Table 8. Aerodynamic performance of the three fan stages.

		Baseline	Low-Tone	Low-Broadband
Design	${\eta }_{is}$	$90.4$	$90.2$	$90.0$
	PR	$1.0382$	$1.0396$	$1.0382$
Cruise	${\eta }_{is}$	$90.0$	$89.8$	$90.0$
	PR	$1.0210$	$1.0218$	$1.0217$

compares the aerodynamic performance of the three fan designs in terms of their efficiency ${\eta }_{is}$ and their pressure ratio (PR) at design as well as cruise operating conditions and verifies that the different fan stages provide similar aerodynamic characteristics.

As an intermediate conclusion, the fan stages are aerodynamically similar but show very different noise radiation characteristics. Thus, the fan stages are well-suited for acoustic as well as psychoacoustic assessments regarding the impact of the fan design on the noise radiation of a distributed propulsion system. Results from psychoacoustic studies focusing on the effect of rotational speed fluctuations are given in [47].

8. Summary and Outlook

The noise generated by the variety of existing concepts for novel eVTOL vehicles as well as its subsequent psychoacoustic effect on humans will be a major factor influencing public acceptance and corresponding economical success. As such, vehicles currently are, for the most part, still in development. The aim of the present study is to provide a basis for the future analysis and evaluation of different vehicle designs in noise tests with human subjects. Therefore, the main focus is on distributed electric propulsion systems using either open rotors or ducted fans that are driven by electric motors, and the subsequent interaction of sound originating from these different sources.

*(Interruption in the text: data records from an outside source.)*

-- ==== Sys2Proof/Laws/Step.lean ====
section
/-! SUPPORT. The arms of `exec` and `step`, and the machine as the block built at `params`. -/

namespace Sys2Proof.Machine

theorem exec_reset (s : State) : exec .reset s = .next { State.resetOf params with inputs := s.inputs } := rfl

theorem exec_nop (s : State) : exec .nop s = serPhase params (noResponse s) := rfl

theorem exec_setColor (len : LenField) (data : DataField) (s : State) :
    exec (.setColor len data) s = serPhase params (answered (doColor params len data s)) := rfl

theorem exec_setPower (len : LenField) (data : DataField) (s : State) :
    exec (.setPower len data) s = serPhase params (answered (doPower params len data s)) := rfl

/-- `exec` is the operation at the machine's own parameters. -/
theorem exec_eq_execOn (i : Instr) (s : State) : exec i s = execOn params i s := by cases i <;> rfl

/-- With nothing listed, the host presents nothing. -/
theorem nextInstr_of_nil {s : State} (h : s.inputs = []) : nextInstr s = .nop := by
  simp only [nextInstr, nextInput, h]
  decide

theorem nextInstr_of_cons {s : State} {v : InputVec} {rest : List InputVec} (h : s.inputs = v :: rest) :
    nextInstr s = decode v := by simp [nextInstr, nextInput, h]

/-- Everything an operation can do when it answers a next state: reset, or the serializer phase on what its command
phase left. -/
theorem execOn_next {c : Config} {i : Instr} {s t : State} (h : execOn c i s = .next t) :
    (i = .reset ∧ t = { State.resetOf c with inputs := s.inputs }) ∨
    (i = .nop ∧ serPhase c (noResponse s) = .next t) ∨
    (∃ len data, i = .setColor len data ∧ serPhase c (answered (doColor c len data s)) = .next t) ∨
    (∃ len data, i = .setPower len data ∧ serPhase c (answered (doPower c len data s)) = .next t) := by
  cases i with
  | reset => exact .inl ⟨rfl, (Host.Outcome.next.inj h).symm⟩
  | nop => exact .inr (.inl ⟨rfl, h⟩)
  | setColor len data => exact .inr (.inr (.inl ⟨len, data, rfl, h⟩))
  | setPower len data => exact .inr (.inr (.inr ⟨len, data, rfl, h⟩))

end Sys2Proof.Machine
end

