theorem decodePower_of_length_ne_one {len : LenField} (data : DataField) (h : len.toNat ≠ 1) :
    decodePower data len = .error .invalidLength := by
  rcases decodePower_cases data len with ⟨hd, -⟩ | ⟨-, hlen⟩
  · exact hd
  · exact absurd hlen h

theorem decodePower_of_length_one {len : LenField} (data : DataField) (h : len.toNat = 1) :
    decodePower data len = .ok (payloadByte data 0 == 0x31) := by
  rcases decodePower_cases data len with ⟨-, hlen⟩ | ⟨hd, -⟩
  · exact absurd h hlen
  · exact hd

/-! ### The two statements -/

/-- Settles O11: the three ranges of the clamp, and `decodeColor_of_scan` at the lengths of `params`. -/
theorem clampBringsAnIntegerToTheNearestBound : Obligations.ClampBringsAnIntegerToTheNearestBound :=
  ⟨fun _ => ⟨clamp_of_neg, clamp_of_gt, clamp_toNat_of_mem_range⟩,
    fun _ _ _ _ _ hmin hmax hscan => ⟨_, decodeColor_of_scan (c := params) hmin hmax hscan, rfl, rfl, rfl⟩⟩

/-- Settles O15: the length decides between the error and an answer, then byte 0 decides the answer. -/
theorem decodePowerReadsOneByte : Obligations.DecodePowerReadsOneByte := by
  refine fun data len => ⟨decodePower_of_length_ne_one data, fun hlen hon => ?_, fun hlen hoff => ?_⟩
  · rw [decodePower_of_length_one data hlen, beq_iff_eq.2 hon]
  · rw [decodePower_of_length_one data hlen, beq_eq_false_iff_ne.2 hoff]

end Sys2Proof.Machine
end

section
/-! The frame builder (R125): what stands at a position of a frame. -/

namespace Sys2Proof.Machine

/-- Equal blocks in a row: position `k` of block `p` holds what position `k` of the block holds. -/
theorem getElem?_flatten_replicate {α : Type} {block : List α} {n p k : Nat} (hp : p < n) (hk : k < block.length) :
    (List.replicate n block).flatten[block.length * p + k]? = block[k]? := by
  induction n generalizing p with
  | zero => exact absurd hp (Nat.not_lt_zero p)
  | succ n ih =>
    rw [List.replicate_succ, List.flatten_cons]
    cases p with
    | zero => rw [Nat.mul_zero, Nat.zero_add, List.getElem?_append_left hk]
    | succ p =>
      have hskip : block.length * (p + 1) + k = block.length + (block.length * p + k) := by
        rw [Nat.mul_succ]
        omega
      rw [hskip, List.getElem?_append_right (Nat.le_add_right _ _), Nat.add_sub_cancel_left]
      exact ih (Nat.lt_of_succ_lt_succ hp)

/-- Byte `k` of every pixel of a frame is byte `k` of the colour's record (R125). -/
theorem frameOf_getElem? (c : Config) (col : Color) {p k : Nat} (hp : p < c.pixelCount) (hk : k < 3) :
    (frameOf c col)[3 * p + k]? = (pixelRecord col)[k]? :=
  getElem?_flatten_replicate (block := pixelRecord col) hp hk

/-- Settles O18: the three bytes of a pixel are those of the record, which stands in wire order. -/
theorem frameBroadcastsOneColorInWireOrder : Obligations.FrameBroadcastsOneColorInWireOrder :=
  fun c col => ⟨frameOf_length c col, rfl, fun _ hp =>
    ⟨frameOf_getElem? c col (k := 0) hp (by decide), frameOf_getElem? c col (k := 1) hp (by decide),
      frameOf_getElem? c col (k := 2) hp (by decide)⟩⟩

end Sys2Proof.Machine
end

section
/-! The transmit channel: the serializer phase case by case (R147), and what it does to the queue (R145). -/

namespace Sys2Proof.Machine

open Sys2Proof.Safety

variable {c : Config} {s t : State}

/-! ### A tick inside a frame, one equation per outcome of the walk -/

theorem playTick_of_advance {b : Bool} {p : Position}
    (h : advance c.frameBytes (partTicks (pulseSpec c) b s.pos.ph) s.pos = some p) :
    playTick c b s = setSerializer true p (setTxDone false s) := by simp [playTick, h]

theorem playTick_of_advance_none {b : Bool}
    (h : advance c.frameBytes (partTicks (pulseSpec c) b s.pos.ph) s.pos = none) :
    playTick c b s = endFrame s := by simp [playTick, h]

/-- The walk ends in the low part of bit 0 of the last byte only (R147). -/
theorem lastPart_of_advance_none {n dur : Nat} {p : Position} (h : advance n dur p = none) :
    n - 1 ≤ p.byteIdx ∧ p.bitIdx = 0 ∧ p.ph = false := by
  rcases advance_cases n dur p with ⟨-, e⟩ | ⟨-, -, e⟩ | ⟨-, -, -, e⟩ | ⟨-, -, -, -, e⟩ | ⟨-, hph, hbit, hbyte, -⟩
  · simp [e] at h
  · simp [e] at h
  · simp [e] at h
  · simp [e] at h
  · exact ⟨hbyte, hbit, hph⟩

/-! ### `NOP` in each case of the serializer phase -/

theorem exec_nop_idle (ha : s.act = false) (hq : s.q = []) :
    exec .nop s = .next { s with rspValid := false, txDone := false } :=
  serPhase_idle params (s := noResponse s) ha hq

theorem exec_nop_start (ha : s.act = false) (hq : s.q ≠ []) :
    exec .nop s = .next { s with rspValid := false, txDone := false, act := true, pos := Position.start } :=
  serPhase_start params (s := noResponse s) ha hq

/-- A `NOP` while bit `b` is on the wire. -/
theorem exec_nop_play {b : Bool} (ha : s.act = true) (hb : currentBit s = some b) :
    exec .nop s = .next (playTick params b (noResponse s)) :=
  serPhase_play params (s := noResponse s) ha hb

/-- A tick of a `NOP` that goes on inside the frame moves the position and nothing else. -/
theorem playTick_noResponse_of_advance {b : Bool} {p : Position} (ha : s.act = true)
    (h : advance c.frameBytes (partTicks (pulseSpec c) b s.pos.ph) s.pos = some p) :
    playTick c b (noResponse s) = { s with rspValid := false, txDone := false, pos := p } := by
  rw [playTick_of_advance (s := noResponse s) h]
  simp only [setSerializer, setTxDone, noResponse, ha]

/-- A tick of a `NOP` that ends the frame: `act` stays 1 exactly when a frame is left (R149). -/
theorem playTick_noResponse_of_advance_none {b : Bool} {f : Frame} {rest : List Frame} (hq : s.q = f :: rest)
    (h : advance c.frameBytes (partTicks (pulseSpec c) b s.pos.ph) s.pos = none) :
    playTick c b (noResponse s) =
      { s with rspValid := false, txDone := true, q := rest, act := decide (rest ≠ []), pos := Position.start } := by
  rw [playTick_of_advance_none (s := noResponse s) h]
  have hact : (!rest.isEmpty) = decide (rest ≠ []) := by cases rest <;> rfl
  simp only [endFrame, setSerializer, setTxDone, queuePop, noResponse, hq, List.tail_cons, hact]

/-- Settles O24: the idle phase, the start of a frame, and the five cases of the walk. -/
theorem nopRunsTheSerializerPhase : Obligations.NopRunsTheSerializerPhase := by
  refine fun s => ⟨exec_nop_idle, exec_nop_start, fun f rest byte ha hq hbyte => ?_⟩
  rw [exec_nop_play ha (currentBit_cons hq hbyte)]
  congr 1
  change _ = if s.pos.cnt + 1 < partTicks (pulseSpec params) (byte.getLsbD s.pos.bitIdx) s.pos.ph then _ else _
  rcases advance_cases params.frameBytes (partTicks (pulseSpec params) (byte.getLsbD s.pos.bitIdx) s.pos.ph) s.pos
    with ⟨hcnt, e⟩ | ⟨hcnt, hph, e⟩ | ⟨hcnt, hph, hbit, e⟩ | ⟨hcnt, hph, hbit, hlt, e⟩ | ⟨hcnt, hph, hbit, hle, e⟩
  · rw [if_pos hcnt, playTick_noResponse_of_advance ha e]
  · rw [if_neg (Nat.not_lt.2 hcnt), if_pos hph, playTick_noResponse_of_advance ha e]
  · rw [if_neg (Nat.not_lt.2 hcnt), if_neg (by simp [hph]), if_pos (show 0 < s.pos.bitIdx.val from hbit),
      playTick_noResponse_of_advance ha e]
  · rw [if_neg (Nat.not_lt.2 hcnt), if_neg (by simp [hph]), if_neg (by simp [hbit]), if_pos hlt,
      playTick_noResponse_of_advance ha e]
  · rw [if_neg (Nat.not_lt.2 hcnt), if_neg (by simp [hph]), if_neg (by simp [hbit]), if_neg (Nat.not_lt.2 hle),
      playTick_noResponse_of_advance_none hq e]
    rfl

/-! ### The queue over an operation -/

theorem length_pushedFrames_le_one (c : Config) (i : Instr) (s : State) : (pushedFrames c i s).length ≤ 1 := by
  rcases pushedFrames_cases c i s with h | ⟨-, col, h⟩ <;> simp [h]

/-- The serializer phase takes the head off the queue exactly when it sets `tx_done` (R145, R149). -/
theorem serPhase_q (h : serPhase c s = .next t) : t.q = if t.txDone then s.q.tail else s.q := by
  obtain ⟨-, -, -, -, -, ⟨hdone, hq⟩ | ⟨hdone, -, -, hq⟩⟩ := serPhase_frame h <;> simp [hdone, hq]

/-- The serializer phase sets `tx_done` at the end of a frame only (R149). -/
theorem lastPart_of_serPhase_txDone (h : serPhase c s = .next t) (hdone : t.txDone = true) :
    s.act = true ∧ s.q ≠ [] ∧ c.frameBytes - 1 ≤ s.pos.byteIdx ∧ s.pos.bitIdx = 0 ∧ s.pos.ph = false := by
  rcases serPhase_next h with ⟨-, -, rfl⟩ | ⟨-, -, rfl⟩ | ⟨b, ha, hb, rfl⟩
  · simp at hdone
  · simp [startFrame] at hdone
  · rcases playTick_cases c b s with ⟨p, -, e⟩ | ⟨hnone, -⟩
    · simp [e] at hdone
    · exact ⟨ha, ne_nil_of_currentBit (by simp [hb]), lastPart_of_advance_none hnone⟩

/-- Settles O34: the command phase appends the pushed frames, the serializer phase pops the finished head. -/
theorem queueMovesOnlyAtItsEnds : Obligations.QueueMovesOnlyAtItsEnds := by
  intro i s t hi h
  rw [exec_eq_execOn, execOn_of_ne_reset hi] at h
  refine ⟨length_pushedFrames_le_one params i s, ?_, fun hdone => ?_⟩
  · simpa using serPhase_q h
  · simpa only [commandPhase_act, commandPhase_q, commandPhase_pos] using lastPart_of_serPhase_txDone h hdone

end Sys2Proof.Machine
end

section
/-! The statuses in place of exceptions (R190 to R199): which one a command ends with, and what a command that fails
leaves (R196). -/

namespace Sys2Proof.Machine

In order to enable such analyses, two different UAM vehicle designs were developed as part of an ongoing research study. Both have identical missions, loads and estimated entry into service but different electric propulsion systems. One vehicle is powered by a set of tiltable open rotors and one by tiltable ducted fans. For both concepts, three different powertrain topologies were configured: (1) a fully battery-electric propulsion system, (2) a fully fuel-cell powered propulsion system and (3) a hybrid system with varying degrees of hybridization. For the tilt-rotor vehicle, a propeller was designed that is able to deliver the required thrust in all phases of the mission. The aerodynamic performance of this propeller was evaluated in detailed RANS simulations, while its corresponding noise generation will be analyzed in wind tunnel experiments in the next phase of the project. For the planned acoustic measurements on ducted fan stages that represent the tilt-duct propulsion system, two low-count OGV fans were designed, one that is characterized by a notable reduction in tonal noise compared to the baseline fan and another that leads to reduced broadband noise levels. It should again be emphasized here that the current report aims to give an overview of the necessary considerations and methods involved in the design of the two concept vehicles and their propulsion systems, with the aim of providing a basis for future acoustic studies. More details on each of the design steps are provided in the additional literature mentioned in the corresponding sections.

As a prerequisite for the planned vehicle flyover auralizations, a set of detailed experiments will be performed on the different propulsion systems in the next step of the project. This includes acoustic measurements on a model-scale tip propeller configuration in an aeroacoustic wind tunnel, acoustic measurements on the two low-count OGV fan stages in a dedicated fan test rig and measurements on an electric motor as a representation of the electric powertrain.